= Beginning of Section =

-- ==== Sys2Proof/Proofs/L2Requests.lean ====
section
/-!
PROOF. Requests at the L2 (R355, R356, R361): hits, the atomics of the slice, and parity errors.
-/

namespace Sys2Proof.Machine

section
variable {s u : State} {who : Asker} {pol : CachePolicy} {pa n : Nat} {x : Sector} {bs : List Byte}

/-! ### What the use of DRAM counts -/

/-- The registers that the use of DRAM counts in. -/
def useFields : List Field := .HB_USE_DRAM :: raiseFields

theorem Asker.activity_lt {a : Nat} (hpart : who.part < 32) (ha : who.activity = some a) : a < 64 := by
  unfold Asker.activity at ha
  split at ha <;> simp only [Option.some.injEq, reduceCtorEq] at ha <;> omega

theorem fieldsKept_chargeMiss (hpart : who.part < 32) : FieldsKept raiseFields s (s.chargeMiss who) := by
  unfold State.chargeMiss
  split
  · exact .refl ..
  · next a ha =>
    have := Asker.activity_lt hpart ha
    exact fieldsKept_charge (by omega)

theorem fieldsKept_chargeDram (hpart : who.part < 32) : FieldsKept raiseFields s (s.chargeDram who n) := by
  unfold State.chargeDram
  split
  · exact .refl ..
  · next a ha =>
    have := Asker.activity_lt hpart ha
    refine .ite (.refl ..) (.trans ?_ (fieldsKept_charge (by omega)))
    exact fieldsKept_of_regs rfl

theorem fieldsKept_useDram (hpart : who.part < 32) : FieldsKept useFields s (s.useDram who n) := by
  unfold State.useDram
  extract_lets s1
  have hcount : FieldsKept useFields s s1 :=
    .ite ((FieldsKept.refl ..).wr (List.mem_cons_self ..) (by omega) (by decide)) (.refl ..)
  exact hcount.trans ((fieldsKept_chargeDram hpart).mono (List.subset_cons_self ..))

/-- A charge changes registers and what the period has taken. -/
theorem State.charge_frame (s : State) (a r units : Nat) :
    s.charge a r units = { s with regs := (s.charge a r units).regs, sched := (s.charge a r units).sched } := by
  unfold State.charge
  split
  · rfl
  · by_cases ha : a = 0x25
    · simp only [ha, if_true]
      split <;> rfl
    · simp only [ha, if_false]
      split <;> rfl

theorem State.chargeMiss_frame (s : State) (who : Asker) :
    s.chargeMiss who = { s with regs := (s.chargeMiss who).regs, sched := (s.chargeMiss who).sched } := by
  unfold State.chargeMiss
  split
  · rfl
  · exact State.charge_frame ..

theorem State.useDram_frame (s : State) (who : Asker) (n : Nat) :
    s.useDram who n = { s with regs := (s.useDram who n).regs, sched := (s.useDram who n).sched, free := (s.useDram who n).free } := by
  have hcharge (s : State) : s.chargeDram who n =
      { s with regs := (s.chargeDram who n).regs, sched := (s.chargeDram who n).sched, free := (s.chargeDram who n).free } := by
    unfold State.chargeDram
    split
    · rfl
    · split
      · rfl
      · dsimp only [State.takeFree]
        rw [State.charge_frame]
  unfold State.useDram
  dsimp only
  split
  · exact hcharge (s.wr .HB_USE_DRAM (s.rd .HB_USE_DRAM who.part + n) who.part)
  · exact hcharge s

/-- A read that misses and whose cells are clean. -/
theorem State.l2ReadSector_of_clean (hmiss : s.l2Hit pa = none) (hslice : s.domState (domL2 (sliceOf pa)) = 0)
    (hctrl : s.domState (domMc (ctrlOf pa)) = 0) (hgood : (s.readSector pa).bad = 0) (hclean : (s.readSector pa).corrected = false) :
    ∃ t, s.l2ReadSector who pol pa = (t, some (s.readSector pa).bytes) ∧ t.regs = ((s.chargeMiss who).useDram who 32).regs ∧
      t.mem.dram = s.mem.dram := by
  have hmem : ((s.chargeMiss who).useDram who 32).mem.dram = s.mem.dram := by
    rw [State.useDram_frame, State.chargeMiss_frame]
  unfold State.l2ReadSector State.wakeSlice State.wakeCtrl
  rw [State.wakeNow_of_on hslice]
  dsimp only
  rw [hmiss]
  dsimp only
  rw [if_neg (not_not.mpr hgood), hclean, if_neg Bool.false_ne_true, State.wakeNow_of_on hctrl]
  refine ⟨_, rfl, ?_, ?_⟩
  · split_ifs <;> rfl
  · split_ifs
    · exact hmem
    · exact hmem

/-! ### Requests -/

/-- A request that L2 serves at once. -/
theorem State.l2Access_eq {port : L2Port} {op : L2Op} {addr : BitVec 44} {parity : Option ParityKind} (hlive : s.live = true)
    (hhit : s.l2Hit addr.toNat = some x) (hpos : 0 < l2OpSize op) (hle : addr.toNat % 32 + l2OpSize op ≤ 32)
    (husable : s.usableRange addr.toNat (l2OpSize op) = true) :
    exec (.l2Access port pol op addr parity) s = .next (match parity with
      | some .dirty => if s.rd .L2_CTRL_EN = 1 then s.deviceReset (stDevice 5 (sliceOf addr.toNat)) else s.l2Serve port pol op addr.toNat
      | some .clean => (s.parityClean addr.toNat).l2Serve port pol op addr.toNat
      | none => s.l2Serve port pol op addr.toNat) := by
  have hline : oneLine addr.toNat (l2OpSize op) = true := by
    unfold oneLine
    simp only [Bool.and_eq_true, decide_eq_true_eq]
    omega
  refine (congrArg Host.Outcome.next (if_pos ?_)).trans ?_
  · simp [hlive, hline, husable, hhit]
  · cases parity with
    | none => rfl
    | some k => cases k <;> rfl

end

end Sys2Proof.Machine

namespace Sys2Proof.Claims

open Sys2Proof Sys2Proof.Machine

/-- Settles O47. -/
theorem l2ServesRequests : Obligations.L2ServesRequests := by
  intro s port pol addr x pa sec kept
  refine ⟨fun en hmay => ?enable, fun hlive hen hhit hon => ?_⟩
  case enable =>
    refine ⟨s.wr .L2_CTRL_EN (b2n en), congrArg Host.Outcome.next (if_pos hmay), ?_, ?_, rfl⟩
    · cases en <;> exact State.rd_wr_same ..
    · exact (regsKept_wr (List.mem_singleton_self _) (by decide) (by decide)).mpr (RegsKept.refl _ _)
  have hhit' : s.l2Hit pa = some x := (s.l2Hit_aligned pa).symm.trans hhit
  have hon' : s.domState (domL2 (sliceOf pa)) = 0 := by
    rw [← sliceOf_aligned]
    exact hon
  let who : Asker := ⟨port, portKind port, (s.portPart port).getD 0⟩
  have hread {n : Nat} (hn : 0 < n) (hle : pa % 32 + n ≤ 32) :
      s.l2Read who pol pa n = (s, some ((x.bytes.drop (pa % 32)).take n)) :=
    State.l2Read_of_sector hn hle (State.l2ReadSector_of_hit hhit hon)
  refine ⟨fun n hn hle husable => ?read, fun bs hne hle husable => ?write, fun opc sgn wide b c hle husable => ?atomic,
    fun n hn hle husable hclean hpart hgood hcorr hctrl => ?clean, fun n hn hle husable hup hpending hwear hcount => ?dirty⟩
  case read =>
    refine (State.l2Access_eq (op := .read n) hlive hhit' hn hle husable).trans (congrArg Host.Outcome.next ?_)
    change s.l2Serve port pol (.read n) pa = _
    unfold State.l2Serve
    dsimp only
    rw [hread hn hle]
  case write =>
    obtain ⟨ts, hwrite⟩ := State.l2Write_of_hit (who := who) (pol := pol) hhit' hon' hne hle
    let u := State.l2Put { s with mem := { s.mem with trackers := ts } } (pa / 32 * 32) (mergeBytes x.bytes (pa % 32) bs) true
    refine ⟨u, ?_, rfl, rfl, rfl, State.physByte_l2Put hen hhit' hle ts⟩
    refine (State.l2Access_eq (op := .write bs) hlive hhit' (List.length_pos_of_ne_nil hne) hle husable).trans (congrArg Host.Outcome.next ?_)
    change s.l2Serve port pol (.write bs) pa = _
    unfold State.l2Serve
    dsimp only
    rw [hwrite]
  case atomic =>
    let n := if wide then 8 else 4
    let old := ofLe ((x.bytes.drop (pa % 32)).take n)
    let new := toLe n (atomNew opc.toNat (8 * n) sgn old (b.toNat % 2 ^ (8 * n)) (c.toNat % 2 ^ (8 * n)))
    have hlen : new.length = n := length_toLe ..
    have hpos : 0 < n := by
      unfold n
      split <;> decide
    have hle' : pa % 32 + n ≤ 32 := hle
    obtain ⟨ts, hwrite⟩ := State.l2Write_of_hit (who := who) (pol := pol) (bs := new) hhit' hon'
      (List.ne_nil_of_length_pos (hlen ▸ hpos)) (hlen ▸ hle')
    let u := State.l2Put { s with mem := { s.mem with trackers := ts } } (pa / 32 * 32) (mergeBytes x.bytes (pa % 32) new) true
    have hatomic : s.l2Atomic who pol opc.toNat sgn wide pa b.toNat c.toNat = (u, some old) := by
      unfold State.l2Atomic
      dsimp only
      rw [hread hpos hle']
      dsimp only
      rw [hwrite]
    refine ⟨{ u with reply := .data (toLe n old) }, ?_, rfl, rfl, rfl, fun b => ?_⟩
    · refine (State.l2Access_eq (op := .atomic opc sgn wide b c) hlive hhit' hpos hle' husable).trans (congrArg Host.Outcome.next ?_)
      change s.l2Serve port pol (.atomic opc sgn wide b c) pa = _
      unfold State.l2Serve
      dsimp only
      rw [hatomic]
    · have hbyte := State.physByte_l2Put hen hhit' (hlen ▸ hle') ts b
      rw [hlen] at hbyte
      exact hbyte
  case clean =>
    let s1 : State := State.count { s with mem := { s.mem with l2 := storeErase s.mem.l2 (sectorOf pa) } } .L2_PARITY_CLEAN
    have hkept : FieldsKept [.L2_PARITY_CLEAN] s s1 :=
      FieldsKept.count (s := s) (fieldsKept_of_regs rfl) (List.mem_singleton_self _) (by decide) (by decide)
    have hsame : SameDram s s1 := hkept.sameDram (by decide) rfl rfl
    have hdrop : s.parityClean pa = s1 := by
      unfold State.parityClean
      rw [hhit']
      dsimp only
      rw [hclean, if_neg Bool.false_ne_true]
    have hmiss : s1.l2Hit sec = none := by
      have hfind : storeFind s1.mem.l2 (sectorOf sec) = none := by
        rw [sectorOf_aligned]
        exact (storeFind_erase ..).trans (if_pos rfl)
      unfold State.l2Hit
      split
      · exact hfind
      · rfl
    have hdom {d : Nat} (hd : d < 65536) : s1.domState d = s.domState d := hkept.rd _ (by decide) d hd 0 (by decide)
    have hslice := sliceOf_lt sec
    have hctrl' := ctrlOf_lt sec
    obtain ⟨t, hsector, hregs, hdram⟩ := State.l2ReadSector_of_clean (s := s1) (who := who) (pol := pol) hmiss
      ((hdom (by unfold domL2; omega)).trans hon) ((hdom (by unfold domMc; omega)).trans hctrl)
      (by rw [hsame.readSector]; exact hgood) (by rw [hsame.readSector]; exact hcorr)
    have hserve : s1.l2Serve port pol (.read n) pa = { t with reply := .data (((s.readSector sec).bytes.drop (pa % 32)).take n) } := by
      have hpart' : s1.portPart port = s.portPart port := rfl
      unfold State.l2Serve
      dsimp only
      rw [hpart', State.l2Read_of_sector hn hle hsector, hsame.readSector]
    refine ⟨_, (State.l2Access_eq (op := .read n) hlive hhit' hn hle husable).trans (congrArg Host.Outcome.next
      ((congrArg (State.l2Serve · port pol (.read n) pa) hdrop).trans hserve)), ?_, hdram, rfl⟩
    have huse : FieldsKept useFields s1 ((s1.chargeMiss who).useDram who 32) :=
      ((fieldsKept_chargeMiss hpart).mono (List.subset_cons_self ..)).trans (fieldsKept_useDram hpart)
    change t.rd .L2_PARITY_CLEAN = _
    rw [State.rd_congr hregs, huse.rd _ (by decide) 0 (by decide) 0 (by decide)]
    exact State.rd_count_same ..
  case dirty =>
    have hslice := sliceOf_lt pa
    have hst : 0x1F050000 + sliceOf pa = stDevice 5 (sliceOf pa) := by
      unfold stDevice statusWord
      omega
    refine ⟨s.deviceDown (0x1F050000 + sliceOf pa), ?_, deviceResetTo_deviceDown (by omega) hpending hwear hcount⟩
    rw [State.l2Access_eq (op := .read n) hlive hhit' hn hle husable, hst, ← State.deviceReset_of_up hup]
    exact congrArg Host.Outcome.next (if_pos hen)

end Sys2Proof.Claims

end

= End of Section =

## BRIEF
Beginning at the opening line of the data, transcribe each line exactly until you reach the line with "unfold Asker.activity at ha", which you also include, and go no further.

## OUTPUT OF THE EXERCISE
-- ==== Sys2Proof/Proofs/L2Requests.lean ====
section
/-!
PROOF. Requests at the L2 (R355, R356, R361): hits, the atomics of the slice, and parity errors.
-/

namespace Sys2Proof.Machine

section
variable {s u : State} {who : Asker} {pol : CachePolicy} {pa n : Nat} {x : Sector} {bs : List Byte}

/-! ### What the use of DRAM counts -/

/-- The registers that the use of DRAM counts in. -/
def useFields : List Field := .HB_USE_DRAM :: raiseFields

theorem Asker.activity_lt {a : Nat} (hpart : who.part < 32) (ha : who.activity = some a) : a < 64 := by
  unfold Asker.activity at ha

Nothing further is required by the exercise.